Weekly Links & Thoughts #75

Here is this week’s edition of meshedsociety.com weekly, loaded with thoughtful opinion pieces, interesting analyses and significant yet under-reported information bits from the digital and technology world. Published and annotated every Thursday (CET), just in time so you have something good to read over the weekend.

If you want to make sure not to miss this link selection, do like more than 200 other smart people (as of June 2016) and sign up for free for the weekly email. It is sent out each Thursday right after this post goes live, including all the links. Example.
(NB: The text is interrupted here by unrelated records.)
@[simp] theorem hwResetEffect_mode (s : State) : (hwResetEffect s).mode = State.reset.mode := rfl
@[simp] theorem hwResetEffect_argPtr (s : State) : (hwResetEffect s).argPtr = State.reset.argPtr := rfl
@[simp] theorem hwResetEffect_argPitch (s : State) : (hwResetEffect s).argPitch = State.reset.argPitch := rfl
@[simp] theorem hwResetEffect_runstate (s : State) : (hwResetEffect s).runstate = State.reset.runstate := rfl
@[simp] theorem hwResetEffect_haltCause (s : State) : (hwResetEffect s).haltCause = State.reset.haltCause := rfl
@[simp] theorem hwResetEffect_framecount (s : State) : (hwResetEffect s).framecount = State.reset.framecount := rfl
@[simp] theorem hwResetEffect_curPtr (s : State) : (hwResetEffect s).curPtr = State.reset.curPtr := rfl
@[simp] theorem hwResetEffect_curPitch (s : State) : (hwResetEffect s).curPitch = State.reset.curPitch := rfl
@[simp] theorem hwResetEffect_nextPtr (s : State) : (hwResetEffect s).nextPtr = State.reset.nextPtr := rfl
@[simp] theorem hwResetEffect_nextPitch (s : State) : (hwResetEffect s).nextPitch = State.reset.nextPitch := rfl
@[simp] theorem hwResetEffect_curG (s : State) : (hwResetEffect s).curG = State.reset.curG := rfl
@[simp] theorem hwResetEffect_nextG (s : State) : (hwResetEffect s).nextG = State.reset.nextG := rfl
@[simp] theorem hwResetEffect_armed (s : State) : (hwResetEffect s).armed = State.reset.armed := rfl
@[simp] theorem hwResetEffect_dmaEn (s : State) : (hwResetEffect s).dmaEn = State.reset.dmaEn := rfl
@[simp] theorem hwResetEffect_dmaLine (s : State) : (hwResetEffect s).dmaLine = State.reset.dmaLine := rfl
@[simp] theorem hwResetEffect_dmaOff (s : State) : (hwResetEffect s).dmaOff = State.reset.dmaOff := rfl
@[simp] theorem hwResetEffect_fq (s : State) : (hwResetEffect s).fq = State.reset.fq := rfl
@[simp] theorem hwResetEffect_curByte (s : State) : (hwResetEffect s).curByte = State.reset.curByte := rfl
@[simp] theorem hwResetEffect_curValid (s : State) : (hwResetEffect s).curValid = State.reset.curValid := rfl
@[simp] theorem hwResetEffect_hpos (s : State) : (hwResetEffect s).hpos = State.reset.hpos := rfl
@[simp] theorem hwResetEffect_vline (s : State) : (hwResetEffect s).vline = State.reset.vline := rfl
@[simp] theorem hwResetEffect_irqEn (s : State) : (hwResetEffect s).irqEn = State.reset.irqEn := rfl
@[simp] theorem hwResetEffect_fbPending (s : State) : (hwResetEffect s).fbPending = State.reset.fbPending := rfl
@[simp] theorem hwResetEffect_inService (s : State) : (hwResetEffect s).inService = State.reset.inService := rfl
@[simp] theorem hwResetEffect_cbEn (s : State) : (hwResetEffect s).cbEn = State.reset.cbEn := rfl
@[simp] theorem hwResetEffect_waiting (s : State) : (hwResetEffect s).waiting = State.reset.waiting := rfl
@[simp] theorem hwResetEffect_waitFc (s : State) : (hwResetEffect s).waitFc = State.reset.waitFc := rfl
@[simp] theorem hwResetEffect_hsync (s : State) : (hwResetEffect s).hsync = State.reset.hsync := rfl
@[simp] theorem hwResetEffect_vsync (s : State) : (hwResetEffect s).vsync = State.reset.vsync := rfl
@[simp] theorem hwResetEffect_pix (s : State) : (hwResetEffect s).pix = State.reset.pix := rfl
@[simp] theorem hwResetEffect_fault (s : State) : (hwResetEffect s).fault = s.fault := rfl
@[simp] theorem hwResetEffect_refused (s : State) : (hwResetEffect s).refused = s.refused := rfl
@[simp] theorem hwResetEffect_mem (s : State) : (hwResetEffect s).mem = s.mem := rfl
@[simp] theorem hwResetEffect_flushed (s : State) : (hwResetEffect s).flushed = s.flushed := rfl
@[simp] theorem hwResetEffect_fresh (s : State) : (hwResetEffect s).fresh = s.fresh := rfl
@[simp] theorem hwResetEffect_schedule (s : State) : (hwResetEffect s).schedule = s.schedule := rfl
@[simp] theorem hwResetEffect_draws (s : State) : (hwResetEffect s).draws = s.draws := rfl
@[simp] theorem hwResetEffect_obs (s : State) : (hwResetEffect s).obs = s.obs := rfl
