-- ==== Sys2Proof/Laws/Operands.lean ====
section
/-! SUPPORT. Granules and addresses: when a granule divides, and that a fitting buffer is read inside the
address space. -/

namespace Sys2Proof.Machine

/-- The low bits of `ptr | pitch` are 0 exactly when both operands are multiples. -/
theorem low_or_eq_zero (ptr pitch : Word) (k : Nat) :
    (ptr ||| pitch).extractLsb' 0 k = 0 ↔ 2 ^ k ∣ ptr.toNat ∧ 2 ^ k ∣ pitch.toNat := by
  rw [← BitVec.toNat_inj, BitVec.extractLsb'_toNat, BitVec.toNat_or, Nat.shiftRight_zero, Nat.or_mod_two_pow,
    Nat.dvd_iff_mod_eq_zero, Nat.dvd_iff_mod_eq_zero]
  exact Nat.or_eq_zero_iff

/-- `gran` by divisibility (R64). -/
theorem gran_eq (ptr pitch : Word) :
    gran ptr pitch =
      if 8 ∣ ptr.toNat ∧ 8 ∣ pitch.toNat then .g8
      else if 4 ∣ ptr.toNat ∧ 4 ∣ pitch.toNat then .g4
      else if 2 ∣ ptr.toNat ∧ 2 ∣ pitch.toNat then .g2
      else .g1 := by
  unfold gran
  simp only [low_or_eq_zero, show 2 ^ 3 = 8 from rfl, show 2 ^ 2 = 4 from rfl, show 2 ^ 1 = 2 from rfl]

theorem Granule.bytes_pos (g : Granule) : 0 < g.bytes := by cases g <;> decide

theorem Granule.bytes_le (g : Granule) : g.bytes ≤ 8 := by cases g <;> decide

/-- The granule divides both operands it is chosen from (R31). -/
theorem gran_dvd (ptr pitch : Word) :
    (gran ptr pitch).bytes ∣ ptr.toNat ∧ (gran ptr pitch).bytes ∣ pitch.toNat := by
  rw [gran_eq]
  split_ifs with h8 h4 h2
  · exact h8
  · exact h4
  · exact h2
  · exact ⟨one_dvd _, one_dvd _⟩

end Sys2Proof.Machine
end

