/-! ## The wait -/

/-- A barred step of an unmarked run is answered by what bars it (log 2). -/
theorem whenEnabled_of_bar {bar : Option NotEnabled} {why : NotEnabled} {s : State} (hu : Unmarked s)
    (hb : bar = some why) (k : Host.Outcome State Fault Refusal) :
    whenEnabled bar s k = .refused (.notEnabled why) := by
  subst hb
  exact unlessEnded_of_unmarked hu _

/-- A wait bars the foreground, unless the halt already does (R66, R86). -/
theorem hostBar_of_waiting {s : State} (hr : s.runstate ≠ .halted) (hw : s.waiting = true)
    (hs : s.inService = false) : hostBar s = some .hostBlocked := by
  simp [hostBar, hr, hw, hs]

/-- Settles O10: the wait bars the foreground, and in the handler nothing bars the host. -/
theorem waitBlocksForeground : Obligations.WaitBlocksForeground := by
  refine fun s hu hr hw => ⟨fun hs i hi => ?_, fun hs i hi => ?_⟩
  · rw [exec_hostOp hi]
    exact whenEnabled_of_bar hu (hostBar_of_waiting hr hw hs) _
  · exact ⟨_, (exec_hostOp_next hi).mpr ⟨⟨hu, hr, fun _ => hs⟩, rfl⟩⟩

/-- Where there is no wait to end, that is what bars WAIT_RELEASE (R67). -/
theorem releaseBar_of_nothing {s : State} (h : ¬ (s.waiting = true ∧ s.framecount ≠ s.waitFc)) :
    releaseBar s = some .nothingToRelease := by
  refine if_neg fun ⟨hon, hfc⟩ => h ⟨?_, hfc⟩
  exact (Bool.and_eq_true_iff.mp hon).2

/-- Settles O39: WAIT_RELEASE's enabling condition, and what bars it where there is no wait to end. -/
theorem waitReleaseOutcome : Obligations.WaitReleaseOutcome := by
  refine fun s hu ht => ⟨fun hw hfc => execWaitRelease_next.mpr ⟨hu, ⟨ht, hw, hfc⟩, rfl⟩, fun h => ?_⟩
  refine whenEnabled_of_bar hu (releaseBar_of_nothing fun ⟨hw, hfc⟩ => ?_) _
  obtain hidle | hsame := h
  · exact Bool.false_ne_true (hidle.symm.trans hw)
  · exact hfc hsame

end Sys2Proof.Machine
end

section
/-! SUPPORT. Settles the statements of spec/43_dma_reader.md on the hold of PIXEL (R71) and on the outcome of
DMA_READ (R68). -/

namespace Sys2Proof.Machine

/-! ## The hold of PIXEL -/

/-- With the timers on, the hold is what bars PIXEL where it is held (R71). -/
theorem pixelBar_of_held {s : State} (ht : TimersRun s) (hp : PixelHeld s) : pixelBar s = some .pixelHeld := by
  obtain ⟨ha, hx, hq, hd⟩ := hp
  simp [pixelBar, (timersOn_iff s).mpr ht, (deActive_iff s).mpr ha, column, hx, hq, hd]

/-- After a read the queue holds a byte (R68). -/
theorem dmaBody_fq_ne_nil {s t : State} (e : dmaBody s = some t) : t.fq ≠ [] := by
  obtain ⟨-, rfl⟩ := dmaBody_some.mp e
  refine List.ne_nil_of_length_pos ?_
  have hpos := s.curG.bytes_pos
  simp only [dmaAdvance_fq, emit_fq, drawn_fq, pushRead_fq, List.length_append, memRead_length]
  omega

/-- An enabled chain finds room for its read in an empty queue (R2, R68). -/
theorem room_of_fq_nil {s : State} (hq : s.fq = []) : s.fq.length + s.curG.bytes ≤ Config.fqCap := by
  have hle := s.curG.bytes_le
  simp only [hq, List.length_nil, Config.fqCap]
  omega

/-- Settles O30: PIXEL is held or has a next state; where it is held, the read of the enabled chain finds room in
the empty queue and fills it. -/
theorem supplyHoldsPixel : Obligations.SupplyHoldsPixel := by
  refine fun s hu ht => ⟨⟨fun h => ?_, fun hp => whenEnabled_of_bar hu (pixelBar_of_held ht hp) _⟩,
    fun hinv ⟨_, _, hq, hd⟩ => ?_⟩
  · by_contra hp
    exact nomatch h.symm.trans (execPixel_next.mpr ⟨hu, ⟨ht, hp⟩, rfl⟩)
  · obtain ⟨t, e⟩ := Option.ne_none_iff_exists'.mp (hinv.dmaBody_ne_none hd)
    have hne := dmaBody_fq_ne_nil e
    exact ⟨t, execDmaRead_next.mpr ⟨hu, ⟨ht, hd, room_of_fq_nil hq⟩, e⟩, hne, fun ⟨_, _, hnil, _⟩ => hne hnil⟩

/-! ## The outcome of DMA_READ -/

/-- Settles O31: the read is made where it stays in the address space; an enabled chain then stays enabled unless
the line it ends is the last. -/
theorem dmaReadOutcome : Obligations.DmaReadOutcome := by
  refine fun s hu ht hd hq haddr => execDmaRead_next.mpr ⟨hu, ⟨ht, hd, hq⟩, dmaBody_some.mpr ⟨haddr, ?_⟩⟩
  have hlast : decide (s.dmaLine + 1 ≠ s.mode.va.toNat) = !(s.dmaLine + 1 == s.mode.va.toNat) := decide_not
  rw [dmaAdvance_eq, hlast]
  simp only [emit_dmaEn, drawn_dmaEn, pushRead_dmaEn, hd, Bool.true_and]
  rfl

end Sys2Proof.Machine
end

section
/-! SUPPORT. Settles the statements of spec/44_frame_boundary.md: SERVICE_ENTER in time and late (R73 to R76, R96),
EOI and REGISTER_CALLBACK (R77, R78), the count of frames (R75), the masked handler (R79), and the service window
(R110, R112). -/

namespace Sys2Proof.Machine

/-! ## EOI and REGISTER_CALLBACK -/

/-- Settles O21: both words by evaluation; wherever the host has a step, the effect is the one write. -/
theorem registerCallbackOutcome : Obligations.RegisterCallbackOutcome :=
  ⟨by decide, by decide, fun _ _ hc => (exec_hostOp_next rfl).mpr ⟨hc, rfl⟩⟩

/-- Settles O22: in service the return from the frame interrupt, whose flush request drops no store; else the
refusal. -/
theorem eoiOutcome : Obligations.EoiOutcome := by
  refine ⟨by decide, fun s hc => ⟨fun hs => ?_, fun hs => ?_⟩⟩
  · have he : hostEffect .eoi s = returnFromFrameInterrupt s := if_pos hs
    exact ⟨_, (exec_hostOp_next rfl).mpr ⟨hc, he.symm⟩, rfl, (sameStores_requestFlush s).candidates_eq⟩
  · exact hc.exec_refuses rfl (if_neg (Bool.eq_false_iff.mp hs))

/-! ## SERVICE_ENTER -/

/-- In an unmarked run the mark FAULT takes its reason and nothing else changes (R96). -/
theorem Unmarked.markFault_eq {s : State} (hu : Unmarked s) (m : FaultMark) :
    markFault m s = { s with fault := some m } := by
  obtain ⟨hf, -⟩ := hu
  simp [markFault, hf]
  • The truth about the blockchain: It’s not ready
    Whenever I try to fully understand new ideas built on the Blockchain, my head keeps spinning and I wonder how developers in this field ensure to not completely get lost in the complexity of this topic. Reading that even a Blockchain developer can feel that way is comforting. The whole piece is very worth reading and offers some welcome realism to a very hyped topic.
  • A Thought on Thoughts About the Future
    People tend to take dystopian depictions of the future much more seriously than utopian ones. Imagining an utopia is harder and usually gets you less respect and appreciation by others. A thought-provoking take.
  • The Tech Story Is Over
    John Battelle asks a relevant question: Now that digital technology is mainstream, ubiquitous and at the core of each social issue, what is the next big thing?
  • What is Differential Privacy?
    Whether one was disappointed by the lack of cutting-edge innovation presented at Apple’s most recent keynote or not, one has to give that to the company: It rather unexpectedly managed to popularize a fairly new privacy concept: Differential privacy. This text offers a comprehensible and critical explanation of what differential privacy means and why it would be interesting to Apple. It’s too early to say whether it mainly has to be seen as a marketing ploy or whether Apple is serious about it as a new USP to compete with Google, Facebook and other companies in the age of AI.
  • The End of the Apple Man
    Good observation: Apple seems to have stopped considering affluent white men in their 40s as the (ideal) prototype user for its products.
  • Snapchat Launches a Colossal Expansion of Its Advertising, Ushering in a New Era for the App
    A long, detailed and very informative piece describing Snapchat’s rapid expansions of its ad business. It pretty much was non-existent 2 years ago but is now expected to generate $1 billion in revenues next year.
  • With LinkedIn, Microsoft will know us all too well
  • With LinkedIn Purchase, Microsoft Not Learning Lessons of the Past
    Microsoft announced its plan to buy LinkedIn for $26.2 billion. As one can expect, the opinions on this giant acquisition differ. These two takes are very different. One suggests that through LinkedIn, Microsoft will get vast amounts of valuable user data, whereas the other paints a picture of Microsoft repeating the mistakes it did with Skype. Bonus links: Salesforce should be worried, and it is getting likely that Google might respond with an acquisition of struggling Twitter.
  • How Yahoo derailed Tumblr
    If we are at discussing acquisitions which turned out to be failuxres, this one should be mentioned.
  • How 26 Tweets Broke My Filter Bubble
    Escaping one’s filter bubble leads to personal growth, valuable insights and an improved understanding of the world. But it requires quite some effort, as described in this instructive text.
  • Starbucks has more customer money on cards than many banks have in deposits
    Remarkable. Maybe large consumer companies are turning into the new banks?
  • German Rail aims for driver-less trains in 5 years
    Recently, the German Rail faced a sequence of large-scale strikes by train drivers. These might have encouraged the management to search for alternatives.
  • The Venmo Request: A New Wrinkle in Modern Dating
    As someone living in Northern Europe the practice of splitting the bill after a date does not appear strange to me. Now the peer-to-peer payment app Venmo seems to shaken up the behavioral norms surrounding dates in the US.
  • The Mistrust of Science
    A worrying trend.

Special reading

  • The Future According to Women
    A free mini book in PDF format presenting what over 40 women from various industries expect from and hope for the future. Considering that usually men are dominating the discourse about the future – especially in technology – , this is an important contribution.